Here’s a practical example—a user-space program that reads statistics from a kernel eBPF program:

from bcc import BPF

# Load eBPF program
b = BPF(src_file="trace_open.c")

# Attach to open syscall
b.attach_kprobe(event="do_sys_open", fn_name="trace_open")

# Read the files map every second
import time
while True:
    time.sleep(1)
    
    print("\n=== File Open Statistics ===")
    files = b["files"]
    for k, v in files.items():
        pid = k.value
        count = v.value
        print(f"PID {pid}: {count} files opened")

Maps enable rich interactions—updating configuration in real-time, exporting metrics, implementing complex stateful logic across events.

In production, I use maps for:

Rate limiting: Track request rates per IP, enforce limits in XDP
Connection tracking: Maintain TCP connection state for observability
Performance metrics: Export detailed statistics to Prometheus
Configuration: Push updated policies to kernel programs without reloading

Getting Started with eBPF

The eBPF ecosystem offers several development paths:

BCC (BPF Compiler Collection)

BCC provides Python bindings for eBPF. Great for quick prototyping and scripts:

from bcc import BPF

program = """
int hello(void *ctx) {
    bpf_trace_printk("Hello, World!\\n");
    return 0;
}
"""

b = BPF(text=program)
b.attach_kprobe(event="do_sys_open", fn_name="hello")
b.trace_print()

BCC is perfect for ad-hoc tracing and one-off investigations. However, it requires LLVM/Clang on target systems and recompiles eBPF code on each run.

libbpf + CO-RE

libbpf with CO-RE (Compile Once, Run Everywhere) is the modern approach.
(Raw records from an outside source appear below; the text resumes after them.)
theorem decodeByte_frameOk {rc : Byte} (hc : rc + b = 0xFF#8) :
    decodeByte .collect 0x00#8 rc inst b = .collectFrameOk inst b := by
  simp [decodeByte, checksumMatches, Config.checkTarget, hc]

theorem decodeByte_frameBad {rc : Byte} (hc : rc + b ≠ 0xFF#8) :
    decodeByte .collect 0x00#8 rc inst b = .collectFrameBad inst b := by
  simp [decodeByte, checksumMatches, Config.checkTarget, hc]

end Selection

/-! ### What FEED_BYTE and the selected row do on a live instance -/

section Live
variable {s : State} {inst b : Byte} {p : Parser}

/-- FEED_BYTE on a live instance consumes the byte (R123). -/
theorem exec_feedByte_live (h : s.Live inst p) :
    exec (.feedByte inst b) s = .next (s.commit inst (consume p b)) :=
  congrArg Host.Outcome.next (feedByte_live (feedable_of_live h))

/-- A row that the registers of a live instance select runs. -/
theorem runRow_selected (h : s.Live inst p) {sel : Parser → Bool} {row : Parser → ParserStep} (hsel : sel p = true) :
    runRow inst b sel row s = .next (s.commit inst (row p)) := by
  simp [runRow, feedable_of_live h, hsel]

/-- The row that the byte decode table selects does what FEED_BYTE of its byte does (R72). -/
theorem exec_decodeByte_live (h : s.Live inst p) :
    exec (decodeByte p.phase p.remainingLength p.runningChecksum inst b) s = .next (s.commit inst (consume p b)) := by
  cases hp : p.phase with
  | seekHeader =>
    rw [consume_seekHeader hp]
    by_cases hb : b = 0x7E#8
    · rw [if_pos hb, hb, decodeByte_header]
      exact runRow_selected h (by simp [hp])
    · rw [if_neg hb, decodeByte_discard _ _ _ hb]
      exact runRow_selected h (by simp [hp, hb, Config.header])
  | expectLengthHigh =>
    rw [consume_expectLengthHigh hp]
    by_cases hb : b = 0x00#8
    · rw [if_pos hb, hb, decodeByte_zero]
      exact runRow_selected h (by simp [hp])
    · rw [if_neg hb, decodeByte_resync _ _ _ hb]
      exact runRow_selected h (by simp [hp, hb, Config.lenHiRequired])
  | readLengthLow =>
    rw [consume_readLengthLow hp, decodeByte_length]
    exact runRow_selected h (by simp [hp])
  | collect =>
    by_cases hr : p.remainingLength = 0x00#8
    · rw [consume_collect_end hp hr, hr]
      by_cases hc : p.runningChecksum + b = 0xFF#8
      · rw [if_pos hc, decodeByte_frameOk _ hc]
        exact runRow_selected h (by simp [hp, hr, hc, checksumMatches, Config.checkTarget])
      · rw [if_neg hc, decodeByte_frameBad _ hc]
        exact runRow_selected h (by simp [hp, hr, hc, checksumMatches, Config.checkTarget])
    · rw [consume_collect_payload hp hr, decodeByte_payload _ _ hr]
      exact runRow_selected h (by simp [hp, hr])

/-- FEED_BYTE, and the row selected for its byte: the instance gets the registers of the consumed byte and its outputs are
driven, and nothing else changes. -/
theorem exec_feed_or_row {i : Instr} (h : s.Live inst p)
    (hi : i = .feedByte inst b ∨ i = decodeByte p.phase p.remainingLength p.runningChecksum inst b) :
    exec i s = .next
      { s with
        parsers := s.parsers.set inst.toNat (consume p b).parser
        out := ⟨some (consume p b).event, (consume p b).emitted, none⟩ } := by
  rcases hi with rfl | rfl
  · exact exec_feedByte_live h
  · exact exec_decodeByte_live h

end Live

/-- The countdown does not wrap while bytes remain (R129). -/
theorem rowCollectPayload_remainingLength {p : Parser} (h : 0 < p.remainingLength.toNat) (b : Byte) :
    (rowCollectPayload p b).parser.remainingLength.toNat = p.remainingLength.toNat - 1 :=
  BitVec.toNat_sub_of_le (x := p.remainingLength) (y := 0x01#8) (BitVec.le_def.mpr h)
Compile eBPF programs once, run on any kernel 5.2+:

// example.bpf.c
#include <vmlinux.h>
#include <bpf/bpf_helpers.h>

SEC("kprobe/do_sys_open")
int BPF_KPROBE(trace_open, const char *filename)
{
    pid_t pid = bpf_get_current_pid_tgid() >> 32;
    bpf_printk("PID %d opened file\n", pid);
    return 0;
}

char LICENSE[] SEC("license") = "GPL";

Compile with:

clang -O2 -g -target bpf -c example.bpf.c -o example.bpf.o

Load with a user-space program. This approach is production-ready and used by Cilium, Falco, and other major projects.

bpftrace

For quick one-liners and system exploration, bpftrace is unmatched:

# Trace TCP retransmits with details
bpftrace -e 'kprobe:tcp_retransmit_skb {
  printf("TCP retransmit: %s -> %s\n",
    ntop(((struct sock *)arg0)->__sk_common.skc_rcv_saddr),
    ntop(((struct sock *)arg0)->__sk_common.skc_daddr));
}'

# Profile CPU usage by function
bpftrace -e 'profile:hz:99 { @[kstack] = count(); }'

# Trace file deletes
bpftrace -e 'kprobe:vfs_unlink { printf("Deleted: %s\n", str(arg1)); }'

bpftrace is my go-to for investigating production issues. It’s like a programmable debugging superpower.

Common Pitfalls and Solutions

From deploying eBPF in production, here are issues I’ve encountered:

Kernel version requirements: eBPF works best on Linux 5.2+. Earlier kernels have limited features. Always check uname -r and kernel config options like CONFIG_BPF=y and CONFIG_BPF_SYSCALL=y.

Verifier limitations: The verifier is conservative. Complex programs might be rejected even if safe. Solutions: simplify logic, use bounded loops, split into multiple programs.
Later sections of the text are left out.